▸ PROBLEM DETAILS:
Below this line is a set of entries; quote exactly the lines from the line that contains "(4, b2n x.waitKeys), (5, b2n x.kg)]" to the line that contains "let body := j.body.bytes", both lines included.

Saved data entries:
/-- Log entry 58 (DEDUCED). -/
def Dev.readMemClr (d : Dev) (n o : Nat) : Word :=
  let ways (i : Nat) : Nat := Tab.get 0 d.mem.ways (64 * n + i)
  let c := d.clr n
  match o with
  | 0x00 => regOf [(0, ways 0), (8, ways 1), (16, ways 2), (24, ways 3)]
  | 0x04 => c.memHit
  | 0x08 => c.memMiss
  | 0x0C => c.memFar
  | 0x10 => c.memNarrow
  | _ => 0

def Dev.readMem (d : Dev) (o : Nat) : Word :=
  match o with
  | 0x000 => 0x20406010
  | 0x004 => regOf [(0, mask 16 fun s => (d.stack s).therm != 0),
      (16, mask 16 fun s => (d.stack s).pcs.any fun x => x.2 == 1 || x.2 == 2)]
  | 0x008 => d.ev.mem.ev
  | 0x00C => d.ev.mem.en
  | 0x010 => d.mem.ceThresh.setWidth 32
  | _ =>
    if 0x1000 ≤ o && o < 0x1400 then d.readStack ((o - 0x1000) / 64) (o % 64)
    else if 0x2000 ≤ o && o < 0x2400 then d.readMemClr ((o - 0x2000) / 64) (o % 64)
    else 0

/-- MCX_POISON_UNITS: the units of frame `f` that are poisoned, one by one or as the subtree of a failed node
or of an open quarantine. Log entry 89 (DEDUCED). -/
def Dev.poisonUnits (d : Dev) (f : Nat) : Nat :=
  let spans := (d.frame f).quarantine ++ (d.frame f).tampered
  let alone (pa : Nat) : Bool := match d.findPa pa with
    | some (g, r, ra, _) => g == f && !spans.any fun s => s.1 == r && s.2.1 ≤ ra && ra ≤ s.2.2
    | none => false
  let single := (d.mem.meta_.filter fun u => u.2.cause != 0 && alone (u.1 * 32)).length
  let size (r : Nat) : Nat := match d.planRegion f r with | some rg => rg.unit | none => 64
  single + (spans.map fun s => (s.2.2 + 1 - s.2.1) / size s.1).foldl (· + ·) 0

/-- MCX_EPOCH: the epoch of the selected region; 0 for a SEALED_FULL region or none. -/
def Dev.selEpoch (d : Dev) : Nat :=
  let f := d.mem.epochSel.toNat % 32
  let r := d.mem.epochSel.toNat / 2 ^ 16 % 2048
  match d.planRegion f r with
  | some rg => if rg.mode = 0 then 0 else (d.epochOf f r).toNat
  | none => 0

def Dev.readFrame (d : Dev) (f o : Nat) : Word :=
  let x := d.frame f
  match o with
  | 0x00 => regOf [(0, b2n x.scrub), (1, b2n x.rekey), (2, b2n x.repair), (3, b2n x.contained),
      (4, b2n x.waitKeys), (5, b2n x.kg)]
  | 0x04 => x.tamper
  | 0x08 => x.ue
  | 0x0C => x.ilost
  | 0x10 => loHalf (d.poisonUnits f)
  | 0x14 => x.overrun
  | 0x18 => x.nodeMiss
  | 0x20 => x.errInfo
  | 0x24 => loHalf x.errLine.toNat
  | 0x28 => hiHalf x.errLine.toNat
  | 0x30 => loHalf x.sweepPos.toNat
  | 0x34 => hiHalf x.sweepPos.toNat
  | _ => 0

def Dev.readMcx (d : Dev) (o : Nat) : Word :=
  match o with
  | 0x000 => match d.plan.active with
    | some p => regOf [(0, p.device.tamperPolicy.toNat % 2)]
    | none => 0
  | 0x004 => regOf [(0, d.containedMask), (31, b2n d.mem.lockdown)]
  | 0x008 => d.ev.mcx.ev
  | 0x00C => d.ev.mcx.en
  | 0x014 => d.mem.epochSel
  | 0x018 => loHalf d.selEpoch
  | 0x01C => hiHalf d.selEpoch
  | _ => if 0x1000 ≤ o && o < 0x1440 then d.readFrame ((o - 0x1000) / 64) (o % 64) else 0

/-! ## SEC -/

/-- The body of a response. Log entries 10 (DESIGN CHOICE), 68 (DEDUCED). -/
def SecBody.bytes : SecBody → List Byte
  | .empty => []
  | .quote q sig => q.bytes ++ strBytes sig.1 32 ++ strBytes sig.2 32
  | .certs c => (Config.idChain (c == 1)).take 4080
  | .deniedRow r => [BitVec.ofNat 8 r]
  | .admission _ _ blob _ => blob
  | .bundle _ _ _ blob => blob

/-- The response window: CODE, LENGTH, the request's TAG, RESULT, and the body from byte 16.
Log entry 68 (DEDUCED). -/
def Dev.response (d : Dev) : List Byte :=
  match d.sec.rspValid, d.sec.rsp with
  | true, some j =>
    let body := j.body.bytes
    (leBytes 2 j.code.toNat ++ leBytes 2 (16 + body.length) ++ leBytes 4 d.sec.tag.toNat ++
      [BitVec.ofNat 8 (SecRes.code j.res)] ++ zeros 7 ++ body).take 4096
  | _, _ => []

/-- Log entry 68 (DEDUCED). -/
def Dev.readSec (d : Dev) (o : Nat) : Word :=
  let s := d.sec
  let n := s.slotSel.toNat
  let x := d.slot n
  let pos := match x.swapPos with | some v => v.toNat | none => 0
  match o with
  | 0x000 => regOf [(0, b2n s.job.isSome), (1, b2n s.rspValid), (2, b2n (d.slot 0).loaded),
      (3, b2n s.fw.staged.isSome), (4, b2n s.debugOpened), (5, b2n s.trngFail)]
  | 0x008 => regOf [(0, s.result.toNat), (8, s.code.toNat)]
  | 0x00C => d.ev.sec.ev
  | 0x010 => d.ev.sec.en
  | 0x014 => match s.member with | some m => m.setId | none => 0
  | 0x018 => match s.member with | some m => m.epoch.setWidth 32 | none => 0
  | 0x01C => regOf [(0, d.fwSvn.toNat), (8, d.fuseSvn.toNat), (16, d.stagedSvn.toNat)]
  | 0x020 => s.slotSel.setWidth 32
  | 0x024 => regOf [(0, x.attr.toNat), (2, x.owner.toNat), (8, b2n (decide (n < 16))), (9, b2n x.loaded),
      (10, b2n x.shadow.isSome), (11, b2n x.swapPos.isSome), (12, x.gen.toNat), (24, x.source.toNat)]
  | 0x028 => x.mask.setWidth 32
  | 0x02C => x.kcv.setWidth 32
  | 0x030 => loHalf pos
  | 0x034 => hiHalf pos
  | 0x038 => match s.member with | some m => m.addr.setWidth 32 | none => s.benchAddr.setWidth 32
  | 0x03C => d.addr.setWidth 32
  | _ => if 0x2000 ≤ o && o < 0x3000 then byteWord d.response ((o - 0x2000) / 4) else 0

▸ YOUR RESPONSE:
      (4, b2n x.waitKeys), (5, b2n x.kg)]
  | 0x04 => x.tamper
  | 0x08 => x.ue
  | 0x0C => x.ilost
  | 0x10 => loHalf (d.poisonUnits f)
  | 0x14 => x.overrun
  | 0x18 => x.nodeMiss
  | 0x20 => x.errInfo
  | 0x24 => loHalf x.errLine.toNat
  | 0x28 => hiHalf x.errLine.toNat
  | 0x30 => loHalf x.sweepPos.toNat
  | 0x34 => hiHalf x.sweepPos.toNat
  | _ => 0

def Dev.readMcx (d : Dev) (o : Nat) : Word :=
  match o with
  | 0x000 => match d.plan.active with
    | some p => regOf [(0, p.device.tamperPolicy.toNat % 2)]
    | none => 0
  | 0x004 => regOf [(0, d.containedMask), (31, b2n d.mem.lockdown)]
  | 0x008 => d.ev.mcx.ev
  | 0x00C => d.ev.mcx.en
  | 0x014 => d.mem.epochSel
  | 0x018 => loHalf d.selEpoch
  | 0x01C => hiHalf d.selEpoch
  | _ => if 0x1000 ≤ o && o < 0x1440 then d.readFrame ((o - 0x1000) / 64) (o % 64) else 0

/-! ## SEC -/

/-- The body of a response. Log entries 10 (DESIGN CHOICE), 68 (DEDUCED). -/
def SecBody.bytes : SecBody → List Byte
  | .empty => []
  | .quote q sig => q.bytes ++ strBytes sig.1 32 ++ strBytes sig.2 32
  | .certs c => (Config.idChain (c == 1)).take 4080
  | .deniedRow r => [BitVec.ofNat 8 r]
  | .admission _ _ blob _ => blob
  | .bundle _ _ _ blob => blob

/-- The response window: CODE, LENGTH, the request's TAG, RESULT, and the body from byte 16.
Log entry 68 (DEDUCED). -/
def Dev.response (d : Dev) : List Byte :=
  match d.sec.rspValid, d.sec.rsp with
  | true, some j =>
    let body := j.body.bytes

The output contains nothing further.